AMDGPU/GlobalISel: Add build_vector_trunc post-legalizer combine
Changes PlannedPublic

Authored by Petar.Avramovic on Sep 3 2021, 9:24 AM.

Details

Summary

Fold two element build_vector_trunc with implicit_def in element 1 into
bitcast of element 0. Result must have same size in bits as the elements.

Diff Detail

Event Timeline

Petar.Avramovic created this revision.Sep 3 2021, 9:24 AM
Petar.Avramovic requested review of this revision.Sep 3 2021, 9:24 AM
Herald added a project: Restricted Project. · View Herald TranscriptSep 3 2021, 9:24 AM

Using merge/unmerge for more elements together with build_vector_combines in this series of patches gives optimal code for add <N x s16> with various vector sizes as far as I can tell (look at tests in add.vNi16.ll.mir).

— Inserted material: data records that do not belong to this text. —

/-- An initial token (R126); that of a predicate channel is a VALUE or a marker (R129). -/
def initToken (pred : Bool) (w : Double) : Token :=
  if pred then
    if w.getLsbD 1 then ctlToken (if w.getLsbD 0 then 3 else 1) 0 else ⟨0, (w.extractLsb' 0 1).setWidth 32, []⟩
  else ⟨w.extractLsb' 32 3, w.extractLsb' 0 32, []⟩

/-- A channel as its entry leaves it: the tokens of a bank-side consumer stand in its link's window (R452). -/
def newChan (pid : Nat) (c : ImgChan) : Chan where
  pid := pid
  prod := c.prod
  cons := c.cons
  cap := c.cap
  free := c.cap - c.ninit
  pred := c.pred
  b8 := if c.b8p == 0 then none else some ⟨c.b8p, c.d1.getLsbD 52, c.d1.getLsbD 51⟩
  dyn := c.dyn
  xc := c.xc
  cross := c.crosses
  buf := if c.cbs then [] else c.inits.map (initToken c.pred)
  fly := []
  win := if c.cbs then c.inits.map (initToken c.pred) else []
  rets := 0
  sent := if c.cbs then c.ninit else 0
  delivered := 0
  strays := 0
  late := 0
  tracks := (chanRoute c).getD []
  pushed := c.inits.length
  popped := 0
  made := c.inits.map (fun _ => none)

/-- The channel behind a source end (R193). -/
def sourceChan (pid t e : Nat) : Chan where
  pid := pid
  prod := .none
  cons := .tile t e
  cap := 8
  free := 8
  pred := decide (128 ≤ e)
  b8 := none
  dyn := false
  xc := 31
  cross := false
  buf := []
  fly := []
  win := []
  rets := 0
  sent := 0
  delivered := 0
  strays := 0
  late := 0
  tracks := []
  pushed := 0
  popped := 0
  made := []

def State.addChan (s : State) (c : Chan) : State := { s with chans := s.chans.insert s.nextId c, nextId := s.nextId + 1 }

/-- A plane is loaded at a tile, or saved with a pre-empted region's tile. -/
def State.knows (s : State) (t pid : Nat) : Bool :=
  (s.tile t).loaded.contains pid || s.saves.any (fun v => v.2.tile == t && v.2.tileState.loaded.contains pid)

/-- Forget channels that no loaded plane has and that hold nothing but what goes with the plane, at a source end (R264), the writes held for a
mailbox end that is gone, and the node maps of planes that are gone. -/
def State.prune (s : State) : State :=
  let at' (pid : Nat) (e : ChEnd) : Bool := match e with
    | .tile t _ => s.knows t pid
    | _ => false
  let full (c : Chan) : Bool := c.prod != .none && (!c.buf.isEmpty || !c.fly.isEmpty || !c.win.isEmpty)
  { s with chans := s.chans.filter (fun c => at' c.2.pid c.2.prod || at' c.2.pid c.2.cons || full c.2 || c.2.rets != 0),
           nodes := s.nodes.filter (fun n => s.knows n.tile n.pid) }.dropUnbound

/-- The words of a set enter the pool of its tile, shared by every plane (R197). -/
def State.putWords (s : State) (x : ImgSet) : State :=
  let t := s.tile x.ent.tile
  let at' := x.span.1
  s.putTile x.ent.tile { t with
    pool := ((List.range x.words.length).zip x.words).foldl (fun m w => SMap.put 0 m (at' + w.1) w.2) t.pool,
    poolPoison := t.poolPoison.filter (fun w => w < at' || at' + x.words.length ≤ w) }

/-- Preload bytes into a memory tile's arrays in STORAGE (R203). -/
def Tile.preload (x : Tile) (a : Nat) (bs : List Byte) : Tile :=
  let open' (u : Nat) : Bool := ((x.arrs.look (u / 65536)).getD Arr.reset).mode == .storage
  { x with mem := ((List.range bs.length).zip bs).foldl (fun m b => if open' (a + b.1) then Memory.write m (a + b.1) b.2 else m) x.mem,
           memPoison := x.memPoison.filter (fun d => !(a ≤ d * 8 && d * 8 + 8 ≤ a + bs.length && open' (d * 8))) }

def Tile.putShadow (x : Tile) (l : Latch) (p : Option Plane) : Tile :=
  match l with
  | .s0 => { x with s0 := p }
  | .s1 => { x with s1 := p }

def Tile.shadow (x : Tile) (l : Latch) : Option Plane :=
  match l with
  | .s0 => x.s0
  | .s1 => x.s1

/-- A checked image enters plane P of every tile that its sets name (R399 step 4). When the bytes of DATA are written, at the load or before
the swap, is not stated, and is free tile by tile; those of other tiles are written now (log entry 15, DESIGN CHOICE). -/
def State.loadImage (s : State) (m : Image) (l : Latch) (joins : Option Nat) (knew : List Need) (src : List ImgPiece) : State :=
  let pid := s.nextId
  let tiles := imgTiles m.sets
  let s1 := m.sets.foldl State.putWords { s with nextId := s.nextId + 1 }
  let early (t : Nat) : Bool := !tiles.contains t || Config.freeBit s.tick (50 + t)
  let s2 := tiles.foldl (fun s t =>
    let data := (m.data.filter (fun d => d.tile == t && !early t)).map (fun d => (d.addr, d.bytes))
    let sets := (m.sets.filter (fun x => x.ent.tile == t)).foldl (fun (k : SMap SetState) x => k.insert x.ent.oct (loadedSet m.regs x)) []
    s.putTile t ((s.tile t).putShadow l (some ⟨pid, sets, imgGrp m.sets t, data, joins, knew, src⟩))) s1
  let s3 := (m.data.filter (fun d => early d.tile)).foldl (fun s d => s.putTile d.tile ((s.tile d.tile).preload d.addr d.bytes)) s2
  let s4 := (m.chans.map (newChan pid) ++ (sourceEnds m.sets m.chans).map (fun p => sourceChan pid p.1 p.2)).foldl State.addChan s3
  { s4 with nodes := s4.nodes ++ m.nodes.map (nodeEnt pid) }.prune

/-! ### Starting a plane (R186, R193, R157) -/

/-- A set at GO or at the swap that starts its plane, at a step; its accesses are ordered after what `ns` names (R400, R446). -/
def SetState.go (v : SetState) (now : Nat) (ns : List Need) : SetState :=
  let threadEntry := (v.blocks[v.ent.entry]?).any (fun b => b.mode == .thread)
  let place (tid : Nat) : Place := if tid = 0 ∧ !threadEntry then .idle else .waiting v.ent.entry
  { v with sreg := ((List.range 16).zip v.ent.sinit).foldl (fun m x => SMap.put 0 m x.1 x.2) [],
           k := v.ent.kinit,
           knew := ns,
           threads := (List.range v.ent.nthr).map (fun tid => (tid, { (Thread.fresh (place tid)).orderAfter 0xFFFF ns with since := now })) }

/-- Zero registers of the threads at launch, and every spill word of the set. -/
def State.zeroSet (s : State) (t : Nat) (v : SetState) : State :=
  let s1 := (List.range v.ent.nthr).foldl (fun s tid => (List.range 32).foldl (fun s n => s.putX t v.ent tid n 0) s) s
  (List.range (32 * v.ent.width)).foldl (fun s tid => s.zeroSpill t v.regs.spmap v.ent tid) s1

/-- GO at every source end of the plane; the sequencer pops it at an end that is not self-handled (R193) (log entry 17, DEDUCED). -/
def State.placeGo (s : State) (t pid : Nat) (sets : SMap SetState) : State :=
  let self (e : Nat) : Bool := sets.any (fun v => (v.2.ent.chin ++ v.2.ent.pcin).contains e && v.2.blocks.any (fun b =>
    b.mode == .token && [b.in1, b.in2].any (fun x => match x with
      | some i => i.tag == some 7 && v.2.ent.chInN i.ch == e
      | none => false)))
  { s with chans := s.chans.map (fun c =>
      if c.2.pid == pid && c.2.prod == .none then
        match c.2.cons with
        | .tile u e =>
          if u == t then
            (c.1, if self e then { c.2.note (some (goKey, 0)) with buf := c.2.buf ++ [ctlToken 0 0], free := c.2.free - 1, headSince := s.tick }
                  else { c.2 with free := c.2.free - 1, rets := c.2.rets + 1 })
          else c
        | _ => c
      else c) }

/-- A tile joins a region, and leaves any other that is not pre-empted (R207). -/
def State.joinRegion (s : State) (r t : Nat) : State :=
  { s with regions := s.regions.map (fun x =>
      if x.1 == r then (x.1, { x.2 with tiles := NSet.add x.2.tiles t, joining := NSet.drop x.2.joining t })
      else
        match x.2.st with
        | .preempted _ => x
        | _ => (x.1, { x.2 with tiles := NSet.drop x.2.tiles t })) }

/-- A tile's units as a swap leaves them: slots free, event queues empty, barriers unset, groups dissolved, counters at zero, the latch
clear (R167, R191, R198, R218, R409, R439). Array modes, the memory tile and the ACS keep their contents (log entry 16, DESIGN CHOICE). -/
def Tile.started (x : Tile) (l : Latch) (p : Plane) (now : Nat) (ns : List Need) : Tile :=
  let y := x.putShadow l none
  { y with active := some { p with sets := p.sets.map (fun v => (v.1, v.2.go now ns)), data := [], joins := none, knew := [] },
           latch := none, passed := [], eq := [], slots := [], bars := [], groups := [], cube := .reset, ports := [], gusts := [],
           firings := [], notes := [], perf := [], cirTurn := [], cirWas := [],
           hind := if p.joins.isSome then [] else y.hind }

/-- No token of a plane that becomes active has come late to it. -/
def State.onTime (s : State) (t pid : Nat) : State :=
  { s with chans := s.chans.map (fun c => if c.2.pid == pid && (c.2.consTile.map Prod.fst) == some t then (c.1, { c.2 with late := 0 }) else c) }

/-- A tile swaps to a loaded shadow plane (R198). -/
def State.swapTo (s : State) (t : Nat) (l : Latch) : State :=
  match (s.tile t).shadow l with
  | none => s
  | some p =>
    let s1 := s.planeEnd t
    let s2 := match p.joins with
      | some r => s1.joinRegion r t
      | none => s1
    let x := p.data.foldl (fun y d => y.preload d.1 d.2) (s2.tile t)
    let ns := (s.live (p.knew ++ (s.setsOf t).flatMap (fun v => v.2.knew)) ++ s.tileNeeds t).eraseDups
    let s3 := s2.putTile t (x.started l p s.tick ns)
    let s4 := p.sets.foldl (fun s v => s.zeroSet t v.2) s3
    (s4.placeGo t p.pid p.sets).onTime t p.pid |>.prune

/-- A tile counts as drained (R397). -/
def State.counts (s : State) (t : Nat) : Bool := (s.tile t).active.isNone || (s.regionOf t).isNone || s.drained t

/-- A set that still has to push EOS or DRN: copies wait for room, or it is complete and its completion has not yet acted (R195). -/
def SetState.owes (v : SetState) : Bool := !v.fwd.isEmpty || (v.complete && !(v.completed && v.drnPassed))

/-- A set of a tile still has to push EOS or DRN. The tile neither swaps nor ends with its region before that (R195, R441)
(log entry 17, DEDUCED). -/
def State.owing (s : State) (t : Nat) : Bool := (s.setsOf t).any (fun v => v.2.owes)

/-- PLANE_SWAP (R198, R199): a drained tile whose latch names a loaded plane, whose writes are performed, that owes no control token, and that
holds no stray token. -/
def execPlaneSwap (t : Nat) (s : State) : Host.Outcome State Fault Refusal :=
  match (s.tile t).latch with
  | none => .next s
  | some l =>
    let stops := match (s.regionOf t).bind s.region? with
      | some x => x.st != .running
      | none => false
    if ((s.tile t).shadow l).isNone || !s.counts t || s.tileAccs t || (s.regionOf t).isSome && s.owing t || 0 < s.strays t || stops || s.stopped then .next s
    else .next (s.swapTo t l)

/-! ### Regions (R207, R399) -/

/-- A region that its tiles are to join. -/
def State.newRegion (s : State) (m : Image) : State × Nat :=
  let r : Region := { Region.placed m.prio m.still [] with
    joining := imgTiles m.sets, nbars := m.bars.length,
    bars := ((List.range m.bars.length).zip m.bars).foldl (fun k b => SMap.put Barrier.reset k b.1 (barOf b.2)) [] }
  ({ s with regions := s.regions.insert s.nextId r, nextId := s.nextId + 1 }, s.nextId)

/-! ### cfg.ld (R398 to R400) -/

def execCfgLd (c : SCom) (s1 arm start : Bool) (desc : BitVec 4) (s : State) : Host.Outcome State Fault Refusal :=
  enterExec (.cfgLd c s1 arm start desc) c (some desc) true true s

/-- A configuration fault of a cfg.ld, at offset 0. -/
def cfgFault (c : Cmd) (code : BitVec 8) : FaultInfo :=
  { code := code, kind := 6, w1 := c.addr, ac := c.ac, elem := if code == Code.hwDetected then 0x06 else 0 }

/-- The tiles that a cfg.ld may load (R399 step 3). -/
def State.loadable (s : State) (start : Bool) (t : Nat) : Bool :=
  (s.tile t).heldFor.isNone && (if start then s.counts t else (s.regionOf t).isSome)

/-- The pieces of its image, as a command holds them. -/
def ImgPiece.nats (p : ImgPiece) : List Nat := [p.pa, p.n, p.key.toNat, p.peer.toNat]

def piecesOf : List Nat → List ImgPiece
  | a :: n :: k :: p :: l => ⟨a, n, BitVec.ofNat 12 k, p == 1⟩ :: piecesOf l
  | _ => []

/-- Steps 2 and 3 of R399, once the image has been read: it is checked, and plane P of the tiles that it names is unloaded while it loads. -/
def State.cfgAct (s : State) (t o : Nat) (v : SetState) (c : Cmd) (l : Latch) (start : Bool) (ds : List Double)
    (src : List ImgPiece) : State :=
  match s.checkImage ds v.ent.sup start l with
  | .error code => s.stopCmd t o c (cfgFault c code)
  | .ok m =>
    let tiles := imgTiles m.sets
    if !tiles.all (s.loadable start) then s.stopCmd t o c (cfgFault c Code.cfgImage)
    else
      let s1 := (tiles.foldl (fun s u => s.putTile u ((s.tile u).putShadow l none)) s).prune
      s1.modCmd t o c.seq (fun c => { c with stage := 3, ds := ds, aux := src.flatMap ImgPiece.nats })

/-- Steps 4 to 6 of R399: the planes of a checked image load. -/
def State.cfgLoad (s : State) (t o : Nat) (c : Cmd) (l : Latch) (arm start : Bool) : State :=
  match parseImage c.ds with
  | .error code => s.stopCmd t o c (cfgFault c code)
  | .ok m =>
    let r := if start then s.newRegion m else (s, 0)
    let s2 := r.1.loadImage m l (if start then some r.2 else none) (if start then s.live (c.gate ++ c.after) else []) (piecesOf c.aux)
    let s3 := if arm || start then (imgTiles m.sets).foldl (fun s u => s.putTile u { s.tile u with latch := some l }) s2 else s2
    if start then s3.modCmd t o c.seq (fun c => { c with stage := 2, ds := [], aux := [r.2] }) else s3.cmdDone t o c.seq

arsenm added inline comments.Sep 7 2021, 5:17 PM
llvm/include/llvm/CodeGen/GlobalISel/LegalizationArtifactCombiner.h
1198 ↗(On Diff #370605)

Typo Secold

llvm/lib/CodeGen/GlobalISel/Legalizer.cpp
111 ↗(On Diff #370605)

I'm not sure this is really an artifact. You never strictly need it to link 2 operations together, although you can use it to legalize G_BUILD_VECTOR

Petar.Avramovic added inline comments.Sep 8 2021, 4:02 AM
llvm/lib/CodeGen/GlobalISel/Legalizer.cpp
111 ↗(On Diff #370605)

There are already a few artifact combines with G_IMPLICIT_DEF, also build_vector_trunc sounds similar to build_vector so I thought it would be best to deal with it as soon as possible. This way when dealing with <vN x s16> we pretty much get what will be inst-selected during legalizer. G_BUILD_VECTOR_TRUNC will be lowered using bit shifts in regbankselect if it does not get combined before that point.

Maybe this belongs in a combiner pass (amdgpu-postlegalizer)?

arsenm added inline comments.Sep 8 2021, 12:24 PM
llvm/lib/CodeGen/GlobalISel/Legalizer.cpp
111 ↗(On Diff #370605)

Yes, this looks just like an optimization to me. I'm not seeing how this improves legality

Petar.Avramovic retitled this revision from [GlobalISel] Build_vector_trunc artifact combine into bitcast to AMDGPU/GlobalISel: Add build_vector_trunc post-legalizer combine.
Petar.Avramovic edited the summary of this revision. (Show Details)

Move to amdgpu post-legalizer combine.

arsenm added inline comments.Jan 16 2022, 5:48 PM
llvm/lib/Target/AMDGPU/AMDGPUPostLegalizerCombiner.cpp
328

getDefIgnoringCopies cannot fail, so no point in the null check. Also you can fold this into return of the bool expression

I don't think this is the best place to perform this combine since there are some regressions in regbank-combiner.
Also I expect that it will be covered by D116441 during inst-selection.

ormris removed a subscriber: ormris.Jan 18 2022, 9:40 AM
Herald added a project: Restricted Project. · View Herald TranscriptSep 29 2022, 8:07 AM
Herald added a subscriber: kosarev. · View Herald Transcript

We're currently leaning towards not using legal G_BUILD_VECTOR_TRUNC anymore but this could still be a generic combine

llvm/lib/Target/AMDGPU/AMDGPUPostLegalizerCombiner.cpp
317

Should assert on the opcode

328

Still don't need this null check

Petar.Avramovic planned changes to this revision.Sep 30 2022, 2:49 AM

As mentioned before there are some regressions here. I think that it would be best to:
not lower vgpr v2s16 build_vector_trunc in regbank select, and deal with all cases in instruction select
second element is undef -> first elemenent (this patch)
default case -> bit shift packing like in regbankselect